The positioning of the BAC and PAC clones was verified by PCR with the relevant markers at each position and secondary screenings when appropriate. The overlaps of PAC and BAC clones were verified by hybridizations and fingerprinting, and the size of all key clones was determined by PFGE following NotI digestion. The fingerprinting patterns of the PACs and BACs were compared to the patterns obtained from the cosmids, leading to the construction of contigs that incorporated all types of clones.

In total, 82 clones were positioned, forming contigs that overlap with and extend the cosmid contigs, 50 of which are presented on the map in Figure 4 (below). Examples of these contigs can be seen at the Sanger Centre’s chromosome 6 database (http://www.sanger.ac.uk/HGP/Chr6/) as contig 2 (around D6S291), contig 8 (containing p21), contig 3 (WI-7940), and contig 6 (D6S439).

Detailed EcoRI, BssHII, and MluI Map of the YAC 9.2 Region

The region contained within YAC 9.2 was analyzed further by detailed hybridization screening with a series of cosmid fragments resulting from EcoRI digestion of the subcloned cosmids and end fragments of the chromosome 6 cosmids. Partial digestion with EcoRI of two subcloned cosmids was also performed, and the EcoRI digestion pattern of all the cosmids coming from the region was analyzed manually. All cosmids were investigated further for the presence of BssHII and MluI sites, which were assigned according to the partial digestion patterns of YAC 9.2. All the restriction sites were ordered (Fig. 1B), revealing the existence of two locations with multiple BssHII restriction sites, suggesting possible CpG islands. The detailed analysis also revealed an internal deletion of YAC 9.2, which was carried over to the subcloned cosmids. The 26-kb deletion was bridged by use of the chromosome 6 cosmids. Within this deleted segment lies the coding region of ZNF76. The deletion is also present in all the overlapping YACs that were screened from the region.

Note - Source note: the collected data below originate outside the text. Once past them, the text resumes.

/-- A gust (R9 to R42). -/
structure Gust where
  gustId : Nat := 0
  /-- the front's key in State.fronts -/
  front : Nat := 0
  a : Slot := {}
  b : Slot := {}
  /-- the next slot to issue, 0x03D of the save area -/
  nextB : Bool := false
  dsp : Nat := 0
  wb : Nat := 0
  alloc : Nat := 8
  gbud : Nat := 0
  gbudRefused : Bool := false
  lmask : Word := 0
  /-- the registers written since the launch, by absolute index; any other holds U 0 -/
  regs : Tab Val := []
  trapBank : Tab Val := []
  capTags : List Nat := []
  trapCapTags : List Nat := []
  /-- m1 to m7 -/
  masks : List Word := [0, 0, 0, 0, 0, 0, 0]
  fNX : Word := 0
  fUF : Word := 0
  fOF : Word := 0
  fDZ : Word := 0
  fNV : Word := 0
  ten : BitVec 5 := 0
  members : List (BitVec 16) := [0, 0, 0, 0]
  renumbered : Bool := false
  xpc : DWord := 0
  xfpc : DWord := 0
  xaddr : List DWord := []
  xmask : Word := 0
  xother : Word := 0
  xdone : Word := 0
  xcause : Word := 0
  xdest : Word := 0
  frame : BitVec 56 := 0
  /-- the physical address of the context's save area (R33, R41) -/
  saveArea : Nat := 0
  syms : List Sym := [{}, {}, {}, {}, {}, {}, {}, {}]
  trapRet : Option TrapRet := none
  /-- a pending trap entry: 0 none, 1 user, 2 supervisor (R367) -/
  pending : Nat := 0
  /-- the handler that runs: 0 none, 1 user, 2 supervisor -/
  handler : Nat := 0
  /-- while a handler runs: the other slot was live at the entry and issues nothing until TRET (R362) -/
  frozen : Bool := false
  halted : Bool := false
  stepOnce : Bool := false
  retiring : Bool := false
  /-- the slots whose REGROUP has still to write its flag, with the absolute register that counts as G until then (R130) -/
  flagReserved : List (Bool × Nat) := []
  /-- the REGROUPs of the slots that have arrived -/
  regroup : List Regroup := []
  unitOps : List UnitOp := []
  posted : List Posted := []
  twin : Option Nat := none
  /-- instruction words prefetched for the gust, by 32-byte block of the domain address (R182, R279) -/
  prefetch : Tab (List Byte) := []
  /-- TRET 1: the slots whose next group runs only the lanes outside a mask, XDONE when TRET issued (R149, R193) -/
  replay : List (Bool × Word) := []
  /-- the replays of paths on the divergence stack, by the entry's index -/
  stackReplay : List (Nat × Word) := []
  /-- the slot and the group of the BKPT at which the gust has halted (R148) -/
  bkptAt : Option (Bool × BitVec 56) := none
  deriving DecidableEq, Repr

/-! ## Engines -/

/-- An accepted command (R195, R197); the grammar-mask case that has released a vocabulary task (R212: 0 MASKVA, 1 FALLVA,
2 deferred). -/
structure Cmd where
  num : Nat
  bytes : List Byte
  core : Nat
  supervisor : Bool
  mask : Option Nat := none
  deriving DecidableEq, Repr

/-- A started command (R327): whether its effect is done; for a command that swaps pages (R297), the step that it has
reached, G₁, and how many pages have been swapped; for a copy command that has begun, the parts that it has still to move,
and whether they are single bytes (R214); the task engine of a matrix task (R326). -/
structure Started where
  cmd : Cmd
  done : Bool := false
  phase : Nat := 0
  gen : Nat := 0
  pages : Nat := 0
  /-- the new page of REQNT's page in progress, and how many of its slots are converted (R297, R327) -/
  fresh : Option Nat := none
  slots : Nat := 0
  left : Option (Bool × List Nat) := none
  engine : Nat := 0
  deriving DecidableEq, Repr

/-- An engine context (R194, R195, R200). -/
structure Eng where
  front : Nat
  cls : Nat
  ctx : Nat
  accepted : Nat := 0
  timeline : Nat := 0
  queue : List Cmd := []
  started : List Started := []
  completed : List Nat := []
  faulted : Bool := false
  deriving DecidableEq, Repr

/-- A range-scoreboard entry (R198): its number 0 to 15, scratchpad bytes lo up to hi, owned by command num of an engine
context. -/
structure RsbEntry where
  ix : Nat
  lo : Nat
  hi : Nat
  eng : Nat
  num : Nat
  deriving DecidableEq, Repr

/-- A heap unit (R210). -/
structure Heap where
  pairs : List (Word × Nat) := []
  m : Word := 0xFF800000
  s : Word := 0
  seen : Nat := 0
  topk : Nat := 0
  topp : Word := 0
  status : Nat := 0
  deriving DecidableEq, Repr

/-- A write-combining entry (R338): peer, line or word address, kind (none a store, some an atomic: operation and size,
joinable), data bytes or operand, and the posted operations merged into it, as (gust key, id, lanes). -/
structure WcEntry where
  peer : Nat
  addr : Nat
  atomic : Option (Nat × Nat × Bool)
  bytes : List (Nat × Byte) := []
  /-- the granules of the line whose memory tag the entry sets (R190) -/
  tags : List Nat := []
  operand : DWord := 0
  comparand : DWord := 0
  time : Nat := 0
  part : Nat := 0
  posters : List (Nat × Nat × Word) := []
  deriving DecidableEq, Repr

/-- A quadrant (R323): the pointer P, the age of each of the 32 positions, and the positions a yielding gust stands
behind. -/
structure Quad where
  p : Nat := 0
  ages : Tab Nat := []
  behind : Tab (List Nat) := []
  deriving DecidableEq, Repr

/-- A context of a core in its save areas, or loaded from them (R370): its number, its graph instance, and its matrix tasks that had been accepted
and not issued, as (context, number, scratchpad interval). -/
structure Saved where
  n : Nat
  inst : Nat
  tasks : List (Nat × Nat × Option (Nat × Nat)) := []
  deriving DecidableEq, Repr

/-- A core (R14, R166, R198, R210, R338, R343). -/
structure Core where
  quads : List Quad := [{}, {}, {}, {}]
  scratch : Tab Byte := []
  accum : Tab Byte := []
  /-- lock numbers (bank·8 + bit) with the gust that holds each -/
  locks : Tab Nat := []
  rsb : List RsbEntry := []
  wcb : List WcEntry := []
  aw : Tab Nat := []
  /-- accepted matrix tasks in acceptance order, as (context, number) -/
  tasks : List (Nat × Nat) := []
  /-- tasks of contexts loaded again that wait for their range-scoreboard entries (R370): context, number and interval -/
  requeue : List (Nat × Nat × Option (Nat × Nat)) := []
  heaps : List Heap := [{}, {}, {}, {}]
  tlb : List Xlat := []
  icache : Tab (List Byte) := []
  retired : Bool := false
  /-- the fully loaded context that the shadow bank holds (R315) -/
  shadow : Option Saved := none
  /-- contexts of this core in save areas, the next to be loaded first; their gusts stand in State.gusts under keys of
  their number -/
  saved : List Saved := []
  deriving DecidableEq, Repr

/-- A cohort counter of a die barrier unit (R134). held lists the arrivals the unit holds in DRAIN, in order, each with
its gust and kind (0 BAR, 2 REGROUP, 1 BARARR); waiters are the gusts waiting for the phase; arrived, rising, the gusts
whose arrival the phase has counted. -/
structure Counter where
  front : Nat
  e : Nat
  a : Nat := 0
  s : Nat := 0
  dp : Nat := 0
  p : BitVec 16 := 0
  drain : Bool := false
  held : List (Nat × Bool × Nat) := []
  waiters : List (Nat × Bool × Nat) := []
  arrived : List Nat := []
  deriving DecidableEq, Repr

/-- A leave request (R328, R395): the partition, the context and number of the command (for an instruction, 1000000 plus twice
the gust's key plus its slot, and 0), the core, the cost, and whether it is granted. -/
structure LeaveReq where
  part : Nat
  eng : Nat
  num : Nat
  core : Nat
  cost : Nat
  granted : Bool := false
  deriving DecidableEq, Repr

/-- A compute die (R134, R294, R394 to R397). -/
structure Die where
  counters : Tab Counter := []
  tlb : List Xlat := []
  /-- tokens of the interval and how many are spent -/
  budget : Nat
  spent : Nat := 0
  /-- bit 8 of LEAVEQ (R239); set before the first interval after a reset, for which the spec gives no value (DESIGN CHOICE, log
  3) -/
  grantedAll : Bool := true
  /-- intervals without a grant while requests wait -/
  starved : Nat := 0
  halvings : Nat := 0
  leave : List LeaveReq := []
  /-- the partition that was granted leave last, and how often it has been in this turn of the round robin (R395) -/
  served : Nat := 0
  servedTimes : Nat := 0
  /-- the context of each copy engine that it served last (R327) -/
  copyLast : Tab Nat := []
  temp : Nat := 0
  deriving DecidableEq, Repr

/-! ## Fronts, instances and the schedule -/

/-- A cohort of a front (R13): open or closed, its counter. -/
structure Cohort where
  isOpen : Bool
  counter : Nat
  form : Nat
  first : Nat
  count : Nat
  step : Nat
  deriving DecidableEq, Repr

/-- A front (R12, R317, R322). -/
structure Front where
  frontId : Word
  part : Nat
  asid : Nat
  inst : Nat
  node : Nat
  die : Option Nat := none
  prio : Nat := 0
  preempt : Bool := false
  alloc : Nat := 8
  gbud : Nat := 0
  scratch : Nat := 0
  accum : Nat := 0
  mxctx : Nat := 0
  cpctx : Nat := 0
  lastLanes : Nat := 0
  gusts : Nat := 1
  placed : Nat := 0
  /-- the next GUSTID (R129) -/
  spawn : Nat := 1
  retired : Nat := 0
  entry : BitVec 56 := 0
  dieClass : Nat := 0
  cohorts : List Cohort := []
  shapes : BitVec 56 := 0
  twin : Bool := false
  uvec : BitVec 56 := 0
  svec : BitVec 56 := 0
  scratchBase : Tab Nat := []
  accumBase : Tab Nat := []
  /-- matrix contexts granted on each core: the physical numbers of contexts 0 up, then of context 15 -/
  mxPhys : Tab (List Nat) := []
  cpPhys : List Nat := []
  user : Word := 0
  /-- the front has been ended as a recovery action (R318) -/
  ended : Bool := false
  drained : Bool := false
  created : Nat := 0
  /-- posted operations of retired gusts that have not completed (R128) -/
  posted : List Posted := []
  /-- operations of retired gusts that the barrier unit has still to apply (R135), in order, each with the key of its gust -/
  unitOps : List (Nat × UnitOp) := []
  deriving DecidableEq, Repr

/-- The values of a node in force (R317). -/
structure Node where
  entry : BitVec 56
  gusts : Nat
  alloc : Nat
  gbud : Nat
  scratch : Nat
  accum : Nat
  dieClass : Nat
  preempt : Bool
  prio : Nat
  mxctx : Nat
  cpctx : Nat
  lastLanes : Nat
  preds : List Nat
  /-- declared ranges: base, length, W -/
  ranges : List (Nat × Nat × Bool)
  cohorts : List Cohort
  shapes : BitVec 56
  user : Word
  /-- 0 WAITING, 1 READY, 2 RUNNING, 3 DONE, 4 FAILED (R318) -/
  state : Nat := 0
  /-- the place of the moment at which the node became READY among such moments (R321, log 58) -/
  readyAt : Nat := 0
  deriving DecidableEq, Repr

/-- A graph instance (R316 to R319). -/
structure Inst where
  sched : Nat
  part : Nat
  asid : Nat
  order : Nat
  user : Word
  nodes : List Node
  slotEnd : Nat
  deriving DecidableEq, Repr

/-- A schedule entry (R312). -/
structure Sched where
  valid : Bool := false
  defer : Bool := false
  part : BitVec 4 := 0
  asid : BitVec 8 := 0
  slot : Word := 0
  start : DWord := 0
  period : Word := 0
  skips : BitVec 16 := 0
  defers : BitVec 16 := 0
  graph : BitVec 56 := 0
  next : DWord := 0
  inst : DWord := 0
  unfinished : Bool := false
  deferred : Bool := false
  deriving DecidableEq, Repr

/-! ## The hub -/

/-- A prefetch record that runs (R310, R311). -/
structure PfRec where
  part : Nat
  asid : Nat
  sched : Nat
  mark : Nat
  va : Nat
  pages : Nat
  tier : Nat
  deadline : Option Nat
  /-- the pages that are behind it, and the step of the page in progress: 0 not begun, 1 waiting for OLDEST, 2 copying,
  3 waiting for a pool; with its G₁ -/
  done : Nat := 0
  phase : Nat := 0
  gen : Nat := 0
  swapped : Bool := false
  finished : Bool := false
  deriving DecidableEq, Repr

/-- A reclaim-list page (R299): Listed with its generation, waiting for OLDEST of its address space. -/
structure Listed where
  asid : Nat
  pa : Nat
  size : Nat
  tier : Nat
  gen : Nat
  deriving DecidableEq, Repr

/-- A partition: its block of registers (12 Table 6, 13 Table 9), its pools and its reclaim list. -/
structure Part where
  running : Bool := false
  resetting : Bool := false
  wcAge : BitVec 7 := 8
  pfBase : List (BitVec 56) := List.replicate 8 0
  pfAs : List (BitVec 8) := List.replicate 8 0
  pfMiss : List Word := List.replicate 8 0
  /-- LAST(k); 256 at partition start (R310) -/
  pfLast : List Nat := List.replicate 8 256
  apBase : BitVec 44 := 0
  prange : List (DWord × DWord) := List.replicate 4 (0, 0)
  prstCause : Byte := 1
  wdog : Word := 0
  wdLeft : Word := 0
  haltEn : Bool := false
  /-- TWIN0 to TWIN7, one bit for each address space -/
  twin : BitVec 256 := 0
  uvec : Tab (BitVec 56) := []
  svec : Tab (BitVec 56) := []
  pools : List (List Nat) := List.replicate 6 []
  /-- when the vector of each empty pool was last raised (R302) -/
  poolTold : List (Option Nat) := List.replicate 6 none
  listed : List Listed := []
  deriving DecidableEq, Repr

/-- A loop queue (R230, R231). -/
structure LoopQueue where
  entries : List (List Byte) := []
  inFlight : List (List Byte) := []
  e : Word := 1
  dup : Nat := 0
  stopped : Bool := false
  deriving DecidableEq, Repr

/-- What the packet of a posted request writes at its home: a write-combining entry (R338), or a triple of RINGX, by the byte
runs of its destination (R347). -/
inductive Packet where
  | entry (e : WcEntry)
  | triple (runs : List (Nat × Nat)) (words : List Word)
  deriving DecidableEq, Repr

/-- A request or line sent to a peer and not yet answered or acknowledged (R341, R343, R345): seq is its place among the
packets sent to the peer on its plane (R336). posters names the posted operations that wait for it, engine the context and
number of the command (R347). -/
structure Request where
  id : Nat
  peer : Nat
  part : Nat
  plane : Nat
  line : Nat
  core : Nat
  /-- an allowance unit of the partition stands spent on it -/
  unit : Bool
  posters : List (Nat × Nat × Word)
  /-- the packet that the hub still holds: its home has not performed it -/
  packet : Option Packet := none
  engine : Option (Nat × Nat) := none
  /-- it waits in the hub: the peer's incarnations are not known, or a remap runs (R337, R344) -/
  heldInHub : Bool := false
  sentAt : Nat := 0
  seq : Nat := 0
  deriving DecidableEq, Repr

/-- The remap procedure (R336, R337): the planes that have failed, when it began and when the peers were last asked, the
reports that are missing, as (peer, plane), and the counts received, by peer·8 + plane. -/
structure Remap where
  failed : List Nat
  next : BitVec 24
  began : Nat
  asked : Nat
  waiting : List (Nat × Nat)
  counts : Tab Nat
  deriving DecidableEq, Repr

/-- The debug block (13 Table 12) and the DBGACC capture (13 Table 11). -/
structure Debug where
  en : Bool := false
  part : BitVec 4 := 0
  front : Word := 0
  gust : BitVec 16 := 0
  /-- DBGSTAT[1:0] -/
  st : BitVec 2 := 0
  reason : BitVec 4 := 0
  bkpt : Bool := false
  evFront : Word := 0
  evGust : BitVec 20 := 0
  /-- DBGLOC, as it was last brought up to date -/
  loc : BitVec 17 := 0
  wAddr : BitVec 44 := 0
  wData : Word := 0
  /-- the command that runs (0 none) -/
  cmd : Nat := 0
  capData : Word := 0
  capSt : BitVec 2 := 0
  deriving DecidableEq, Repr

Another feature of this region is the existence of a specific repetitive element that extends over 33 kb. The element contains multiple EcoRI and BamHI fragments that cross-hybridize to one another. The repetitive element could not be suppressed by competition with total human DNA. The repeats contained BssHII and MluI restriction sites at varying locations, facilitating the separation and ordering of the EcoRI fragments. The repetitive element is present three times in the YAC 9.2 region, twice in reverse orientation and once in a combined form (Fig. 1B.).

The detailed analysis of the region allowed the positioning of TCP-11, ZNF76, and D6S439 within specific EcoRI fragments and the generation of a 350-kb restriction map of the region.

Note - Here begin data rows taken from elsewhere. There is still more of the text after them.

-- ==== Sys2Proof/WellFormed.lean ====
section
/-! DEFINITION. Which groups are legal (spec/03 R80 to R90): the operand kinds of R84, what each row of the opcode map
accepts (R85), and the check of FLT.ILLEGAL in the order of Table 6. The causes that depend on the machine (6, 7) take
what they depend on as arguments. -/

namespace Sys2Proof

/-- Operand kinds of register fields (R84, Table 1); had is the HADX block of g registers (R117); spare is a field of kind
src by default (R85) that the instruction's rule does not read (R192: CAPTAG's SB). -/
inductive Kind where
  | src | dst | pair | quad | cmd | block8 | block | mask | maskDst | zero | idx | spare
  | raw (lo hi : Nat)
  | had (g : Nat)
  deriving DecidableEq, Repr

/-- The cause code that a field value raises as an operand of a kind, if any (R84, R90: cause 3 for a nonzero zero-kind
field, cause 5 for a value outside the kind). -/
def Kind.cause (k : Kind) (v : Nat) : Option Nat :=
  match k with
  | .src | .idx | .spare => if v < 128 then none else some 5
  | .dst | .block => if v ≤ 119 then none else some 5
  | .pair => if v % 2 = 0 ∧ v ≤ 118 then none else some 5
  | .quad => if v % 4 = 0 ∧ v ≤ 116 then none else some 5
  | .cmd => if v ≤ 104 then none else some 5
  | .block8 => if v ≤ 112 then none else some 5
  | .mask => if v ≤ 7 then none else some 5
  | .maskDst => if 1 ≤ v ∧ v ≤ 7 then none else some 5
  | .zero => if v = 0 then none else some 3
  | .raw lo hi => if lo ≤ v ∧ v ≤ hi then none else some 5
  | .had g => if g ≠ 0 ∧ v + g ≤ 120 then none else some 5

/-- What a row of the opcode map accepts (R81, R82, R85). -/
structure Sig where
  pfxM : Bool := true
  pred : Bool := true
  scopes : List Nat := [0]
  rnd : Bool := false
  join : Bool := false
  drift : Bool := false
  track : Bool := false
  spawn : Bool := false
  pfxI : Bool := false
  wOk : Bool := true
  sb : Kind := .src
  sa : Kind := .src
  d : Kind := .dst
  reserved : Nat := 0
  feature : Nat := 0
  deriving DecidableEq, Repr

/-- A group seen as its prefix words, its W bit, its register fields and its row's signature. -/
structure View where
  p : Pfx
  w : BitVec 1
  sb : BitVec 7
  sa : BitVec 7
  d : BitVec 7
  sig : Sig
  deriving DecidableEq, Repr

/-- SCOPE values of a form that orders only when o is set (R155, Table 1). -/
def acqScopes (hi : Nat) (o : Bool) : List Nat := if o then List.range (hi + 1) else [0]

/-- The kind of the D field of a load or store of size K (R87: K 5 a pair, K 6 a quad). -/
def sizeKind (k : BitVec 3) : Kind := if k = 5 then .pair else if k = 6 then .quad else .dst

/-- The K values of ST and SPST (R87). -/
def storeSize (k : BitVec 3) : Bool := k = 0 || k = 2 || k = 4 || k = 5 || k = 6

/-- The SYS offsets of spec/01 Table 9. -/
def sysRegListed (off : Nat) : Bool := (off ≤ 0x00A) || (0x00C ≤ off && off ≤ 0x019)

/-- The system registers read into a pair (R39): NOW, XPC, XFPC, XADDR, FRAME. -/
def sysReg64 (off : Nat) : Bool := off = 0x00A || off = 0x010 || off = 0x011 || off = 0x012 || off = 0x018

/-- The registers that MTS may write (R39, R89): GBUD, FLAGS, TEN and the X registers. -/
def sysRegWritable (off : Nat) : Bool := off = 0x005 || off = 0x008 || off = 0x009 || (0x010 ≤ off && off ≤ 0x017)

/-- The registers g of the SB value of HADX (R117); 0 for an SB outside 1 to 3. -/
def hadRegs (sb : Nat) : Nat := if sb = 1 then 2 else if sb = 2 then 4 else if sb = 3 then 8 else 0

/-- The Q values that name a queue (R194, Table 1): class and context. -/
def queueOk (q : BitVec 8) : Bool :=
  let ctx := q.toNat % 32
  match q.toNat / 32 with
  | 0 => ctx < 16
  | 1 => true
  | 2 => ctx < 8
  | 3 => ctx = 0
  | _ => false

FISH Analysis and Long-Range Analysis by PFGE

The YAC clones that were used to assemble the contigs were mapped by FISH on metaphase chromosomes to 6p21.2–6p21.3. YAC 880d5 gave signals on 6p21.3, 3p21.3, and 14q22; RA34I9 localized on 6p21.31; 725d7 localized on 6p21.3, but also on 4q32, and 14q12–q13; and YAC 769f10 localized on 6p21.3. AM62g5, 879g7, and 756g4 were mapped to 6p21.2–p21.3 and 778d11 and RA10F4B to 6p21.2. 778d11 gave an additional signal on 11q24 and 879G7 on 2q32. YAC 816c12 was mapped to the distal part of 6p21.1, while AM149e2, AM150a5, and 925d2 mapped to 6p21.1 and 812e10 at the centromeric end of 6p21.1. The YACs 649f11 and 683e10 gave signals only on 4q25 and 4q27, respectively, suggesting that most of their insert is not derived from chromosome 6.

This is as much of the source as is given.